• [WHAT IS BEING ASKED] Retype, word for word, every line from the one holding "kk).host = s.host := rfl" through the one holding "kk).sent = s.sent := rfl" in the entries below, both included, and only those lines.

• [DATA TO USE]
--- START ---
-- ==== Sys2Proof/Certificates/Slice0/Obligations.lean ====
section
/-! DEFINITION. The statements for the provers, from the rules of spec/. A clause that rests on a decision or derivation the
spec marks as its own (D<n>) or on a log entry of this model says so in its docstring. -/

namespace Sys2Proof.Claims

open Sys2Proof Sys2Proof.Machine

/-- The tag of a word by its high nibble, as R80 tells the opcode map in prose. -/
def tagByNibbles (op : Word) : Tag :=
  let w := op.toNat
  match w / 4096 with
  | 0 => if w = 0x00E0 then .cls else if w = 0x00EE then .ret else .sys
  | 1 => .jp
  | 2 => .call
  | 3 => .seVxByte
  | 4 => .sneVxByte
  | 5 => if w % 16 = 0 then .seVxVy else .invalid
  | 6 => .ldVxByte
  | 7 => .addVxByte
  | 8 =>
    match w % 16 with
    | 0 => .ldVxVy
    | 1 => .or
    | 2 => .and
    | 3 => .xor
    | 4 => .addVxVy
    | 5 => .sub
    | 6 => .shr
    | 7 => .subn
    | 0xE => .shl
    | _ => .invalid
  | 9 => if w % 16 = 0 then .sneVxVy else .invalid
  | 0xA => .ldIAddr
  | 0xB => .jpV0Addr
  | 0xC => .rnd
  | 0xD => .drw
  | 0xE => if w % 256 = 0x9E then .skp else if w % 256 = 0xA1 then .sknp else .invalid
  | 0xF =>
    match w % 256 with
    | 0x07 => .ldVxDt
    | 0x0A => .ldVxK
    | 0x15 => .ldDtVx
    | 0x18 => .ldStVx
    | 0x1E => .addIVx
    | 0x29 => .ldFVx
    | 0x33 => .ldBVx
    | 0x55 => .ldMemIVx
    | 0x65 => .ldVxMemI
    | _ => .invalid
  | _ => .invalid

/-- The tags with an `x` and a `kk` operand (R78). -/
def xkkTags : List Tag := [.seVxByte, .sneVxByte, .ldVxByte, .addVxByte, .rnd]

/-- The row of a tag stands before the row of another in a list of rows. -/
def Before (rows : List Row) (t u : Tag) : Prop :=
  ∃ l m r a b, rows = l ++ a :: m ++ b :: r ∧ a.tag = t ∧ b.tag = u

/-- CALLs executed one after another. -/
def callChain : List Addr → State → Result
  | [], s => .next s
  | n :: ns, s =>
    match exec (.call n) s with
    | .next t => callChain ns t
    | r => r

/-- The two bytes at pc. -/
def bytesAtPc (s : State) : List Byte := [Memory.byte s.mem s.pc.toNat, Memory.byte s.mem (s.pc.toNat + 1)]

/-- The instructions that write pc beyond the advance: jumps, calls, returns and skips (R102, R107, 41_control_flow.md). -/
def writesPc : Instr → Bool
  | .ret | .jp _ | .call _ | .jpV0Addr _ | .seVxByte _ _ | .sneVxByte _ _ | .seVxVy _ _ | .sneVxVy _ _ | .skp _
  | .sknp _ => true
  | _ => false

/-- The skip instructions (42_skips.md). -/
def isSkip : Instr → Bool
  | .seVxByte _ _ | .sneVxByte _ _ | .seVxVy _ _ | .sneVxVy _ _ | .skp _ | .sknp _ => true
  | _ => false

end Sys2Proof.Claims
--- END ---
--- START ---
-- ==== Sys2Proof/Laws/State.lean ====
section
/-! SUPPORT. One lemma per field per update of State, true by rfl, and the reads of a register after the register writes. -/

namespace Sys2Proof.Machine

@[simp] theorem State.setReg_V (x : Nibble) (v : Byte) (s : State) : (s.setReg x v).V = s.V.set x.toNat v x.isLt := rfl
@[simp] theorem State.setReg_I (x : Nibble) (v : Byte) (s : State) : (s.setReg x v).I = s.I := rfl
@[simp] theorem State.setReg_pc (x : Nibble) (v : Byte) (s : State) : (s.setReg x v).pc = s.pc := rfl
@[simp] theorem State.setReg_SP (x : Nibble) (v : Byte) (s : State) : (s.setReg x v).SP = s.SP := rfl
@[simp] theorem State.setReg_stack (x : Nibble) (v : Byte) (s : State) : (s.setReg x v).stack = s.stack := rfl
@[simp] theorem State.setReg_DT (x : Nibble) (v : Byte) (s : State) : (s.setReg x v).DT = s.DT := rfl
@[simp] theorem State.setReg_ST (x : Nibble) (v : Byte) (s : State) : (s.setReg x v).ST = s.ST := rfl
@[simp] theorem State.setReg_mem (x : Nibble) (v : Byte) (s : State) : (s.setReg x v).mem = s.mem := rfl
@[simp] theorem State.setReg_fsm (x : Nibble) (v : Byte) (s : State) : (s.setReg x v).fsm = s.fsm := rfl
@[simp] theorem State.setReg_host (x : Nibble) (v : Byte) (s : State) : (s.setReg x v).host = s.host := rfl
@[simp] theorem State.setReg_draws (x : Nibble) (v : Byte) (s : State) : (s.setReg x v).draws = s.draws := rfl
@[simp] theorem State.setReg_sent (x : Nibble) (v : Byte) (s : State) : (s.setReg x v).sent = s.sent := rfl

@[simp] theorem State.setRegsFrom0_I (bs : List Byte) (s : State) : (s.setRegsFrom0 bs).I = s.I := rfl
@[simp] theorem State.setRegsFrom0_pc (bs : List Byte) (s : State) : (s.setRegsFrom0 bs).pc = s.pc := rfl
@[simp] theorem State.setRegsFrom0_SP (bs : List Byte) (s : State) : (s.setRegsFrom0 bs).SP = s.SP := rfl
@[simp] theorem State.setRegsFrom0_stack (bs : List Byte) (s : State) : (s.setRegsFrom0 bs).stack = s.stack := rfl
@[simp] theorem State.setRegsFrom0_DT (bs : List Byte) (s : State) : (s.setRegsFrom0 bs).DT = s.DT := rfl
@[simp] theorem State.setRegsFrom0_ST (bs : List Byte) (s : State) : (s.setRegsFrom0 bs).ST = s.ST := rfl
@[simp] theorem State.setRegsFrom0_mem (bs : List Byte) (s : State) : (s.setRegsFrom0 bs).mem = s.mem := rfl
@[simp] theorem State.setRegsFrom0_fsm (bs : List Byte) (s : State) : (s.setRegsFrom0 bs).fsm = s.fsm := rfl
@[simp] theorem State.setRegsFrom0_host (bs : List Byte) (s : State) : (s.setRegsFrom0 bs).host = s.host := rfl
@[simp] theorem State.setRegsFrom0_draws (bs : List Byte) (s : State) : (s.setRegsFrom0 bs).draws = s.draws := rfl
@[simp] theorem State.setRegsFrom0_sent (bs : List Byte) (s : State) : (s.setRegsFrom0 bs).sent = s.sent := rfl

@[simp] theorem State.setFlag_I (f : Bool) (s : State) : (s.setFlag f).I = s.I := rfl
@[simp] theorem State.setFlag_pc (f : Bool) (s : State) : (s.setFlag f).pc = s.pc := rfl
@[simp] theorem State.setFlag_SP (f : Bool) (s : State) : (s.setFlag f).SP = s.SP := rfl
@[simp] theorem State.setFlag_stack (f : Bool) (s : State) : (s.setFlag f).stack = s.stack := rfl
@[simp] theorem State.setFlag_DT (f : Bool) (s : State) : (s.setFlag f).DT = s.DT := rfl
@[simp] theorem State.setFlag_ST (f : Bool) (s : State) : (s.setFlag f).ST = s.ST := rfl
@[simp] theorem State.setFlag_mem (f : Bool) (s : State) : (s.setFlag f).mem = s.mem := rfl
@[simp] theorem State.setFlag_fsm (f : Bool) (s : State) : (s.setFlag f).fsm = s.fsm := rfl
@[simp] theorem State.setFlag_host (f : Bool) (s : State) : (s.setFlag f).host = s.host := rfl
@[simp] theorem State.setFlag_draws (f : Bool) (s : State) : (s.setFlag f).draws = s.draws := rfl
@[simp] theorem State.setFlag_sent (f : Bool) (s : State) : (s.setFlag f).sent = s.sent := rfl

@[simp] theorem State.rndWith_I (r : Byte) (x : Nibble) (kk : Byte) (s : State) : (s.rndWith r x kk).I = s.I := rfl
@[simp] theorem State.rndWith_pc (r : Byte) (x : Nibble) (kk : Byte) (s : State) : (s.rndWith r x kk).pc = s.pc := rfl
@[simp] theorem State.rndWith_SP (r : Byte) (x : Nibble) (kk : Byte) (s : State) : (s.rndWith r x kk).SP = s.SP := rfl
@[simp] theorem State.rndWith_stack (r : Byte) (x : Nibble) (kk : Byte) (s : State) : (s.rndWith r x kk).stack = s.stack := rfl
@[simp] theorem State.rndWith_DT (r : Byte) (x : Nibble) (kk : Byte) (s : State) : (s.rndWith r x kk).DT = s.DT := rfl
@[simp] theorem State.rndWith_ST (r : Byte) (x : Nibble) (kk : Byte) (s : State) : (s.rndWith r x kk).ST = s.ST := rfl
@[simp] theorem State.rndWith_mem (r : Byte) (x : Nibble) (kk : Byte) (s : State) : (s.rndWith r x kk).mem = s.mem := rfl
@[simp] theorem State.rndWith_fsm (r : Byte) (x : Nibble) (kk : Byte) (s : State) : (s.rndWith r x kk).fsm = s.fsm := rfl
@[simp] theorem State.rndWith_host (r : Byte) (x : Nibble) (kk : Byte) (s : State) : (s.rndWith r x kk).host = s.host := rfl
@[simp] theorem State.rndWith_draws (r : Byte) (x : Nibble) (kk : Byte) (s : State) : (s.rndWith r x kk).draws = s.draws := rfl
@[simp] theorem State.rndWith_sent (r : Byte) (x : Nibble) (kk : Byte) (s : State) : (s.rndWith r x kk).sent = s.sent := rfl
--- END ---
--- START ---
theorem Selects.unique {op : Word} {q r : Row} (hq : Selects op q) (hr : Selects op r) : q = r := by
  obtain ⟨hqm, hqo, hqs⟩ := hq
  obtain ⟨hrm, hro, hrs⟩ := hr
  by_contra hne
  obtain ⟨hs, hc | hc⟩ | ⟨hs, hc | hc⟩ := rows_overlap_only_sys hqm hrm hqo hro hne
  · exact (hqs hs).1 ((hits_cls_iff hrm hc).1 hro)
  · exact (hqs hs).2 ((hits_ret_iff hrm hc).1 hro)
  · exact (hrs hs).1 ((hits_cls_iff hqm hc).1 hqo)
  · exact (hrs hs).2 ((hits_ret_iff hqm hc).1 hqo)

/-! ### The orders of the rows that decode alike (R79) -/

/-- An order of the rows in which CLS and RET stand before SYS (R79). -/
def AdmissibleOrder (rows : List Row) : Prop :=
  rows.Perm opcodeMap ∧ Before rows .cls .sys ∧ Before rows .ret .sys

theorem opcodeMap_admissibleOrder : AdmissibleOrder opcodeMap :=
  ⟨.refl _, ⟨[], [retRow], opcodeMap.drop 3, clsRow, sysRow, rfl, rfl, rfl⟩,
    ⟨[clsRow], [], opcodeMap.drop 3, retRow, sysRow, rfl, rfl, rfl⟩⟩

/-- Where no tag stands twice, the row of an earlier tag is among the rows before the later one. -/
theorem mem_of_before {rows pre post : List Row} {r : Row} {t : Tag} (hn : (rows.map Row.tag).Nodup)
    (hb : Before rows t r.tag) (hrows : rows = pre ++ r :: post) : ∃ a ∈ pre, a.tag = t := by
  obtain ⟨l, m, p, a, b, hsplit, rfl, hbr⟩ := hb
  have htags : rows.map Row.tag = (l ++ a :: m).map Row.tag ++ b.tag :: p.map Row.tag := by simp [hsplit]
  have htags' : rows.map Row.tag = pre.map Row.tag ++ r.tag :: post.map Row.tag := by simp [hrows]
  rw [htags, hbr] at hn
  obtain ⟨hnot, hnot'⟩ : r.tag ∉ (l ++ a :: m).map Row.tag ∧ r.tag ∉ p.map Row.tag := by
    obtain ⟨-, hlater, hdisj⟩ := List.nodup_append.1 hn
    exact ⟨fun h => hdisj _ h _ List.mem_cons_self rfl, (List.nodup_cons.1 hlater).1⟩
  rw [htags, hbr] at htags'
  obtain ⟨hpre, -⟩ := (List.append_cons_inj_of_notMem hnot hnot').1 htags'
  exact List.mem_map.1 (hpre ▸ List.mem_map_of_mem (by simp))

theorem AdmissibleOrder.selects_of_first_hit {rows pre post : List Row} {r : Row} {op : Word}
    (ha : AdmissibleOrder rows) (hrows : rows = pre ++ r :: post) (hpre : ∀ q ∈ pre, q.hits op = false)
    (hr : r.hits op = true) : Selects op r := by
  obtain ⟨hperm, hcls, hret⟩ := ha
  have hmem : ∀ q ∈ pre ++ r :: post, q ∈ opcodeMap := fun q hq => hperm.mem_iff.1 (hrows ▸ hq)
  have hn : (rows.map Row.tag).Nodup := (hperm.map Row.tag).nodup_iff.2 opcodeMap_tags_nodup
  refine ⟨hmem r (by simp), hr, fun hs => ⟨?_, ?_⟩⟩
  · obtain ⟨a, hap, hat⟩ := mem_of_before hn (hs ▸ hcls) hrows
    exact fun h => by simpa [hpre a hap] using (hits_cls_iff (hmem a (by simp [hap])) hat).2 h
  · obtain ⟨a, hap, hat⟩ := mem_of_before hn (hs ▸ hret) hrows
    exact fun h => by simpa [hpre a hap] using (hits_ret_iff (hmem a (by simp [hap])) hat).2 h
--- END ---
• [SOLUTION TO THE EXERCISE]
@[simp] theorem State.rndWith_host (r : Byte) (x : Nibble) (kk : Byte) (s : State) : (s.rndWith r x kk).host = s.host := rfl
@[simp] theorem State.rndWith_draws (r : Byte) (x : Nibble) (kk : Byte) (s : State) : (s.rndWith r x kk).draws = s.draws := rfl
@[simp] theorem State.rndWith_sent (r : Byte) (x : Nibble) (kk : Byte) (s : State) : (s.rndWith r x kk).sent = s.sent := rfl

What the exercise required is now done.